/-! ### setSession -/

@[simp] theorem State.setSession_pending (s : State) (f : Nat) (v : Session) : (s.setSession f v).pending = s.pending := rfl
@[simp] theorem State.setSession_out (s : State) (f : Nat) (v : Session) : (s.setSession f v).out = s.out := rfl
@[simp] theorem State.setSession_freeCtr (s : State) (f : Nat) (v : Session) : (s.setSession f v).freeCtr = s.freeCtr := rfl
@[simp] theorem State.setSession_time (s : State) (f : Nat) (v : Session) : (s.setSession f v).time = s.time := rfl
@[simp] theorem State.setSession_secDone (s : State) (f : Nat) (v : Session) : (s.setSession f v).secDone = s.secDone := rfl
@[simp] theorem State.setSession_fuses (s : State) (f : Nat) (v : Session) : (s.setSession f v).fuses = s.fuses := rfl
@[simp] theorem State.setSession_hostFifo (s : State) (f : Nat) (v : Session) : (s.setSession f v).hostFifo = s.hostFifo := rfl
@[simp] theorem State.setSession_store (s : State) (f : Nat) (v : Session) : (s.setSession f v).store = s.store := rfl
@[simp] theorem State.setSession_romKey (s : State) (f : Nat) (v : Session) : (s.setSession f v).romKey = s.romKey := rfl
@[simp] theorem State.setSession_plru (s : State) (f : Nat) (v : Session) : (s.setSession f v).plru = s.plru := rfl
@[simp] theorem State.setSession_pcie (s : State) (f : Nat) (v : Session) : (s.setSession f v).pcie = s.pcie := rfl
@[simp] theorem State.setSession_ideKeys (s : State) (f : Nat) (v : Session) : (s.setSession f v).ideKeys = s.ideKeys := rfl
@[simp] theorem State.setSession_flash (s : State) (f : Nat) (v : Session) : (s.setSession f v).flash = s.flash := rfl
@[simp] theorem State.setSession_mgt (s : State) (f : Nat) (v : Session) : (s.setSession f v).mgt = s.mgt := rfl
@[simp] theorem State.setSession_boot (s : State) (f : Nat) (v : Session) : (s.setSession f v).boot = s.boot := rfl
@[simp] theorem State.setSession_power (s : State) (f : Nat) (v : Session) : (s.setSession f v).power = s.power := rfl
@[simp] theorem State.setSession_domains (s : State) (f : Nat) (v : Session) : (s.setSession f v).domains = s.domains := rfl
@[simp] theorem State.setSession_up (s : State) (f : Nat) (v : Session) : (s.setSession f v).up = s.up := rfl
@[simp] theorem State.setSession_bus (s : State) (f : Nat) (v : Session) : (s.setSession f v).bus = s.bus := rfl
@[simp] theorem State.setSession_gpio (s : State) (f : Nat) (v : Session) : (s.setSession f v).gpio = s.gpio := rfl
@[simp] theorem State.setSession_queues (s : State) (f : Nat) (v : Session) : (s.setSession f v).queues = s.queues := rfl
@[simp] theorem State.setSession_rings (s : State) (f : Nat) (v : Session) : (s.setSession f v).rings = s.rings := rfl
@[simp] theorem State.setSession_islets (s : State) (f : Nat) (v : Session) : (s.setSession f v).islets = s.islets := rfl
@[simp] theorem State.setSession_nums (s : State) (f : Nat) (v : Session) : (s.setSession f v).nums = s.nums := rfl
@[simp] theorem State.setSession_parts (s : State) (f : Nat) (v : Session) : (s.setSession f v).parts = s.parts := rfl
@[simp] theorem State.setSession_owners (s : State) (f : Nat) (v : Session) : (s.setSession f v).owners = s.owners := rfl
@[simp] theorem State.setSession_frozen (s : State) (f : Nat) (v : Session) : (s.setSession f v).frozen = s.frozen := rfl
@[simp] theorem State.setSession_keys (s : State) (f : Nat) (v : Session) : (s.setSession f v).keys = s.keys := rfl
@[simp] theorem State.setSession_hbm (s : State) (f : Nat) (v : Session) : (s.setSession f v).hbm = s.hbm := rfl
@[simp] theorem State.setSession_scratch (s : State) (f : Nat) (v : Session) : (s.setSession f v).scratch = s.scratch := rfl
@[simp] theorem State.setSession_hbmPoison (s : State) (f : Nat) (v : Session) : (s.setSession f v).hbmPoison = s.hbmPoison := rfl
@[simp] theorem State.setSession_spPoison (s : State) (f : Nat) (v : Session) : (s.setSession f v).spPoison = s.spPoison := rfl
@[simp] theorem State.setSession_hbmErr (s : State) (f : Nat) (v : Session) : (s.setSession f v).hbmErr = s.hbmErr := rfl
@[simp] theorem State.setSession_spErr (s : State) (f : Nat) (v : Session) : (s.setSession f v).spErr = s.spErr := rfl
@[simp] theorem State.setSession_switches (s : State) (f : Nat) (v : Session) : (s.setSession f v).switches = s.switches := rfl
@[simp] theorem State.setSession_ports (s : State) (f : Nat) (v : Session) : (s.setSession f v).ports = s.ports := rfl
@[simp] theorem State.setSession_grants (s : State) (f : Nat) (v : Session) : (s.setSession f v).grants = s.grants := rfl
@[simp] theorem State.setSession_xfers (s : State) (f : Nat) (v : Session) : (s.setSession f v).xfers = s.xfers := rfl
@[simp] theorem State.setSession_nextXfer (s : State) (f : Nat) (v : Session) : (s.setSession f v).nextXfer = s.nextXfer := rfl
@[simp] theorem State.setSession_remotes (s : State) (f : Nat) (v : Session) : (s.setSession f v).remotes = s.remotes := rfl
@[simp] theorem State.setSession_caches (s : State) (f : Nat) (v : Session) : (s.setSession f v).caches = s.caches := rfl
@[simp] theorem State.setSession_invQueue (s : State) (f : Nat) (v : Session) : (s.setSession f v).invQueue = s.invQueue := rfl
@[simp] theorem State.setSession_lagoon (s : State) (f : Nat) (v : Session) : (s.setSession f v).lagoon = s.lagoon := rfl
@[simp] theorem State.setSession_msixWord (s : State) (f : Nat) (v : Session) : (s.setSession f v).msixWord = s.msixWord := rfl
@[simp] theorem State.setSession_msixOpen (s : State) (f : Nat) (v : Session) : (s.setSession f v).msixOpen = s.msixOpen := rfl
@[simp] theorem State.setSession_msixPend (s : State) (f : Nat) (v : Session) : (s.setSession f v).msixPend = s.msixPend := rfl
@[simp] theorem State.setSession_ideOn (s : State) (f : Nat) (v : Session) : (s.setSession f v).ideOn = s.ideOn := rfl
@[simp] theorem State.setSession_lastRing (s : State) (f : Nat) (v : Session) : (s.setSession f v).lastRing = s.lastRing := rfl
@[simp] theorem State.setSession_queue (s : State) (f : Nat) (v : Session) (j : Nat) : (s.setSession f v).queue j = s.queue j := rfl
@[simp] theorem State.setSession_ring (s : State) (f : Nat) (v : Session) (j : Nat) : (s.setSession f v).ring j = s.ring j := rfl
@[simp] theorem State.setSession_islet (s : State) (f : Nat) (v : Session) (j : Nat) : (s.setSession f v).islet j = s.islet j := rfl
@[simp] theorem State.setSession_num (s : State) (f : Nat) (v : Session) (j : Nat) : (s.setSession f v).num j = s.num j := rfl
@[simp] theorem State.setSession_part (s : State) (f : Nat) (v : Session) (j : Nat) : (s.setSession f v).part j = s.part j := rfl
@[simp] theorem State.setSession_port (s : State) (f : Nat) (v : Session) (j : Nat) : (s.setSession f v).port j = s.port j := rfl
@[simp] theorem State.setSession_domain (s : State) (f : Nat) (v : Session) (j : Nat) : (s.setSession f v).domain j = s.domain j := rfl
@[simp] theorem State.setSession_xfer (s : State) (f : Nat) (v : Session) (j : Nat) : (s.setSession f v).xfer j = s.xfer j := rfl
@[simp] theorem State.setSession_pin (s : State) (f : Nat) (v : Session) (j : Nat) : (s.setSession f v).pin j = s.pin j := rfl
@[simp] theorem State.setSession_owner (s : State) (f : Nat) (v : Session) (j : Nat) : (s.setSession f v).owner j = s.owner j := rfl
@[simp] theorem State.setSession_switchOf (s : State) (f : Nat) (v : Session) (j : Nat) : (s.setSession f v).switchOf j = s.switchOf j := rfl
@[simp] theorem State.setSession_lag (s : State) (f : Nat) (v : Session) (j : Nat) : (s.setSession f v).lag j = s.lag j := rfl
@[simp] theorem State.setSession_cached (s : State) (f : Nat) (v : Session) (j m : Nat) : (s.setSession f v).cached j m = s.cached j m := rfl
@[simp] theorem State.setSession_invs (s : State) (f : Nat) (v : Session) (j : Nat) : (s.setSession f v).invs j = s.invs j := rfl
@[simp] theorem State.setSession_win (s : State) (f : Nat) (v : Session) (j m : Nat) : (s.setSession f v).win j m = s.win j m := rfl
@[simp] theorem State.setSession_die (s : State) (f : Nat) (v : Session) : (s.setSession f v).die = s.die := rfl
@[simp] theorem State.setSession_follower (s : State) (f : Nat) (v : Session) : (s.setSession f v).follower = s.follower := rfl
@[simp] theorem State.setSession_config (s : State) (f : Nat) (v : Session) (j : Nat) : (s.setSession f v).config j = s.config j := rfl

/-! ### setLag -/

@[simp] theorem State.setLag_pending (s : State) (l : Nat) (v : LagLine) : (s.setLag l v).pending = s.pending := rfl
@[simp] theorem State.setLag_out (s : State) (l : Nat) (v : LagLine) : (s.setLag l v).out = s.out := rfl
@[simp] theorem State.setLag_freeCtr (s : State) (l : Nat) (v : LagLine) : (s.setLag l v).freeCtr = s.freeCtr := rfl
@[simp] theorem State.setLag_time (s : State) (l : Nat) (v : LagLine) : (s.setLag l v).time = s.time := rfl
@[simp] theorem State.setLag_secDone (s : State) (l : Nat) (v : LagLine) : (s.setLag l v).secDone = s.secDone := rfl
@[simp] theorem State.setLag_fuses (s : State) (l : Nat) (v : LagLine) : (s.setLag l v).fuses = s.fuses := rfl
@[simp] theorem State.setLag_hostFifo (s : State) (l : Nat) (v : LagLine) : (s.setLag l v).hostFifo = s.hostFifo := rfl
@[simp] theorem State.setLag_store (s : State) (l : Nat) (v : LagLine) : (s.setLag l v).store = s.store := rfl
@[simp] theorem State.setLag_romKey (s : State) (l : Nat) (v : LagLine) : (s.setLag l v).romKey = s.romKey := rfl
@[simp] theorem State.setLag_plru (s : State) (l : Nat) (v : LagLine) : (s.setLag l v).plru = s.plru := rfl
@[simp] theorem State.setLag_pcie (s : State) (l : Nat) (v : LagLine) : (s.setLag l v).pcie = s.pcie := rfl
@[simp] theorem State.setLag_ideKeys (s : State) (l : Nat) (v : LagLine) : (s.setLag l v).ideKeys = s.ideKeys := rfl
@[simp] theorem State.setLag_flash (s : State) (l : Nat) (v : LagLine) : (s.setLag l v).flash = s.flash := rfl
@[simp] theorem State.setLag_mgt (s : State) (l : Nat) (v : LagLine) : (s.setLag l v).mgt = s.mgt := rfl
@[simp] theorem State.setLag_boot (s : State) (l : Nat) (v : LagLine) : (s.setLag l v).boot = s.boot := rfl
@[simp] theorem State.setLag_power (s : State) (l : Nat) (v : LagLine) : (s.setLag l v).power = s.power := rfl
@[simp] theorem State.setLag_domains (s : State) (l : Nat) (v : LagLine) : (s.setLag l v).domains = s.domains := rfl
@[simp] theorem State.setLag_up (s : State) (l : Nat) (v : LagLine) : (s.setLag l v).up = s.up := rfl
@[simp] theorem State.setLag_bus (s : State) (l : Nat) (v : LagLine) : (s.setLag l v).bus = s.bus := rfl
@[simp] theorem State.setLag_gpio (s : State) (l : Nat) (v : LagLine) : (s.setLag l v).gpio = s.gpio := rfl
@[simp] theorem State.setLag_queues (s : State) (l : Nat) (v : LagLine) : (s.setLag l v).queues = s.queues := rfl
@[simp] theorem State.setLag_rings (s : State) (l : Nat) (v : LagLine) : (s.setLag l v).rings = s.rings := rfl
@[simp] theorem State.setLag_islets (s : State) (l : Nat) (v : LagLine) : (s.setLag l v).islets = s.islets := rfl
@[simp] theorem State.setLag_nums (s : State) (l : Nat) (v : LagLine) : (s.setLag l v).nums = s.nums := rfl
@[simp] theorem State.setLag_parts (s : State) (l : Nat) (v : LagLine) : (s.setLag l v).parts = s.parts := rfl
@[simp] theorem State.setLag_owners (s : State) (l : Nat) (v : LagLine) : (s.setLag l v).owners = s.owners := rfl
@[simp] theorem State.setLag_frozen (s : State) (l : Nat) (v : LagLine) : (s.setLag l v).frozen = s.frozen := rfl
@[simp] theorem State.setLag_keys (s : State) (l : Nat) (v : LagLine) : (s.setLag l v).keys = s.keys := rfl
@[simp] theorem State.setLag_hbm (s : State) (l : Nat) (v : LagLine) : (s.setLag l v).hbm = s.hbm := rfl
@[simp] theorem State.setLag_scratch (s : State) (l : Nat) (v : LagLine) : (s.setLag l v).scratch = s.scratch := rfl
@[simp] theorem State.setLag_hbmPoison (s : State) (l : Nat) (v : LagLine) : (s.setLag l v).hbmPoison = s.hbmPoison := rfl
@[simp] theorem State.setLag_spPoison (s : State) (l : Nat) (v : LagLine) : (s.setLag l v).spPoison = s.spPoison := rfl
@[simp] theorem State.setLag_hbmErr (s : State) (l : Nat) (v : LagLine) : (s.setLag l v).hbmErr = s.hbmErr := rfl
@[simp] theorem State.setLag_spErr (s : State) (l : Nat) (v : LagLine) : (s.setLag l v).spErr = s.spErr := rfl
@[simp] theorem State.setLag_switches (s : State) (l : Nat) (v : LagLine) : (s.setLag l v).switches = s.switches := rfl
@[simp] theorem State.setLag_ports (s : State) (l : Nat) (v : LagLine) : (s.setLag l v).ports = s.ports := rfl
@[simp] theorem State.setLag_grants (s : State) (l : Nat) (v : LagLine) : (s.setLag l v).grants = s.grants := rfl
@[simp] theorem State.setLag_xfers (s : State) (l : Nat) (v : LagLine) : (s.setLag l v).xfers = s.xfers := rfl
@[simp] theorem State.setLag_nextXfer (s : State) (l : Nat) (v : LagLine) : (s.setLag l v).nextXfer = s.nextXfer := rfl
@[simp] theorem State.setLag_remotes (s : State) (l : Nat) (v : LagLine) : (s.setLag l v).remotes = s.remotes := rfl
@[simp] theorem State.setLag_caches (s : State) (l : Nat) (v : LagLine) : (s.setLag l v).caches = s.caches := rfl
@[simp] theorem State.setLag_invQueue (s : State) (l : Nat) (v : LagLine) : (s.setLag l v).invQueue = s.invQueue := rfl
@[simp] theorem State.setLag_msixWord (s : State) (l : Nat) (v : LagLine) : (s.setLag l v).msixWord = s.msixWord := rfl
@[simp] theorem State.setLag_msixOpen (s : State) (l : Nat) (v : LagLine) : (s.setLag l v).msixOpen = s.msixOpen := rfl
@[simp] theorem State.setLag_msixPend (s : State) (l : Nat) (v : LagLine) : (s.setLag l v).msixPend = s.msixPend := rfl
@[simp] theorem State.setLag_sessions (s : State) (l : Nat) (v : LagLine) : (s.setLag l v).sessions = s.sessions := rfl
@[simp] theorem State.setLag_ideOn (s : State) (l : Nat) (v : LagLine) : (s.setLag l v).ideOn = s.ideOn := rfl
@[simp] theorem State.setLag_lastRing (s : State) (l : Nat) (v : LagLine) : (s.setLag l v).lastRing = s.lastRing := rfl
@[simp] theorem State.setLag_queue (s : State) (l : Nat) (v : LagLine) (j : Nat) : (s.setLag l v).queue j = s.queue j := rfl
@[simp] theorem State.setLag_ring (s : State) (l : Nat) (v : LagLine) (j : Nat) : (s.setLag l v).ring j = s.ring j := rfl
@[simp] theorem State.setLag_islet (s : State) (l : Nat) (v : LagLine) (j : Nat) : (s.setLag l v).islet j = s.islet j := rfl
@[simp] theorem State.setLag_num (s : State) (l : Nat) (v : LagLine) (j : Nat) : (s.setLag l v).num j = s.num j := rfl
@[simp] theorem State.setLag_part (s : State) (l : Nat) (v : LagLine) (j : Nat) : (s.setLag l v).part j = s.part j := rfl
@[simp] theorem State.setLag_port (s : State) (l : Nat) (v : LagLine) (j : Nat) : (s.setLag l v).port j = s.port j := rfl
@[simp] theorem State.setLag_domain (s : State) (l : Nat) (v : LagLine) (j : Nat) : (s.setLag l v).domain j = s.domain j := rfl
@[simp] theorem State.setLag_xfer (s : State) (l : Nat) (v : LagLine) (j : Nat) : (s.setLag l v).xfer j = s.xfer j := rfl
@[simp] theorem State.setLag_pin (s : State) (l : Nat) (v : LagLine) (j : Nat) : (s.setLag l v).pin j = s.pin j := rfl
@[simp] theorem State.setLag_owner (s : State) (l : Nat) (v : LagLine) (j : Nat) : (s.setLag l v).owner j = s.owner j := rfl
@[simp] theorem State.setLag_switchOf (s : State) (l : Nat) (v : LagLine) (j : Nat) : (s.setLag l v).switchOf j = s.switchOf j := rfl
@[simp] theorem State.setLag_session (s : State) (l : Nat) (v : LagLine) (j : Nat) : (s.setLag l v).session j = s.session j := rfl
@[simp] theorem State.setLag_cached (s : State) (l : Nat) (v : LagLine) (j m : Nat) : (s.setLag l v).cached j m = s.cached j m := rfl
@[simp] theorem State.setLag_invs (s : State) (l : Nat) (v : LagLine) (j : Nat) : (s.setLag l v).invs j = s.invs j := rfl
@[simp] theorem State.setLag_win (s : State) (l : Nat) (v : LagLine) (j m : Nat) : (s.setLag l v).win j m = s.win j m := rfl
@[simp] theorem State.setLag_die (s : State) (l : Nat) (v : LagLine) : (s.setLag l v).die = s.die := rfl
@[simp] theorem State.setLag_follower (s : State) (l : Nat) (v : LagLine) : (s.setLag l v).follower = s.follower := rfl
@[simp] theorem State.setLag_config (s : State) (l : Nat) (v : LagLine) (j : Nat) : (s.setLag l v).config j = s.config j := rfl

**********

What is needed: The first line of the data, the line with "f v).power = s.power := rfl", and all lines in between are to be copied exactly. Leave out everything else.

Expected answer:
/-! ### setSession -/

@[simp] theorem State.setSession_pending (s : State) (f : Nat) (v : Session) : (s.setSession f v).pending = s.pending := rfl
@[simp] theorem State.setSession_out (s : State) (f : Nat) (v : Session) : (s.setSession f v).out = s.out := rfl
@[simp] theorem State.setSession_freeCtr (s : State) (f : Nat) (v : Session) : (s.setSession f v).freeCtr = s.freeCtr := rfl
@[simp] theorem State.setSession_time (s : State) (f : Nat) (v : Session) : (s.setSession f v).time = s.time := rfl
@[simp] theorem State.setSession_secDone (s : State) (f : Nat) (v : Session) : (s.setSession f v).secDone = s.secDone := rfl
@[simp] theorem State.setSession_fuses (s : State) (f : Nat) (v : Session) : (s.setSession f v).fuses = s.fuses := rfl
@[simp] theorem State.setSession_hostFifo (s : State) (f : Nat) (v : Session) : (s.setSession f v).hostFifo = s.hostFifo := rfl
@[simp] theorem State.setSession_store (s : State) (f : Nat) (v : Session) : (s.setSession f v).store = s.store := rfl
@[simp] theorem State.setSession_romKey (s : State) (f : Nat) (v : Session) : (s.setSession f v).romKey = s.romKey := rfl
@[simp] theorem State.setSession_plru (s : State) (f : Nat) (v : Session) : (s.setSession f v).plru = s.plru := rfl
@[simp] theorem State.setSession_pcie (s : State) (f : Nat) (v : Session) : (s.setSession f v).pcie = s.pcie := rfl
@[simp] theorem State.setSession_ideKeys (s : State) (f : Nat) (v : Session) : (s.setSession f v).ideKeys = s.ideKeys := rfl
@[simp] theorem State.setSession_flash (s : State) (f : Nat) (v : Session) : (s.setSession f v).flash = s.flash := rfl
@[simp] theorem State.setSession_mgt (s : State) (f : Nat) (v : Session) : (s.setSession f v).mgt = s.mgt := rfl
@[simp] theorem State.setSession_boot (s : State) (f : Nat) (v : Session) : (s.setSession f v).boot = s.boot := rfl
@[simp] theorem State.setSession_power (s : State) (f : Nat) (v : Session) : (s.setSession f v).power = s.power := rfl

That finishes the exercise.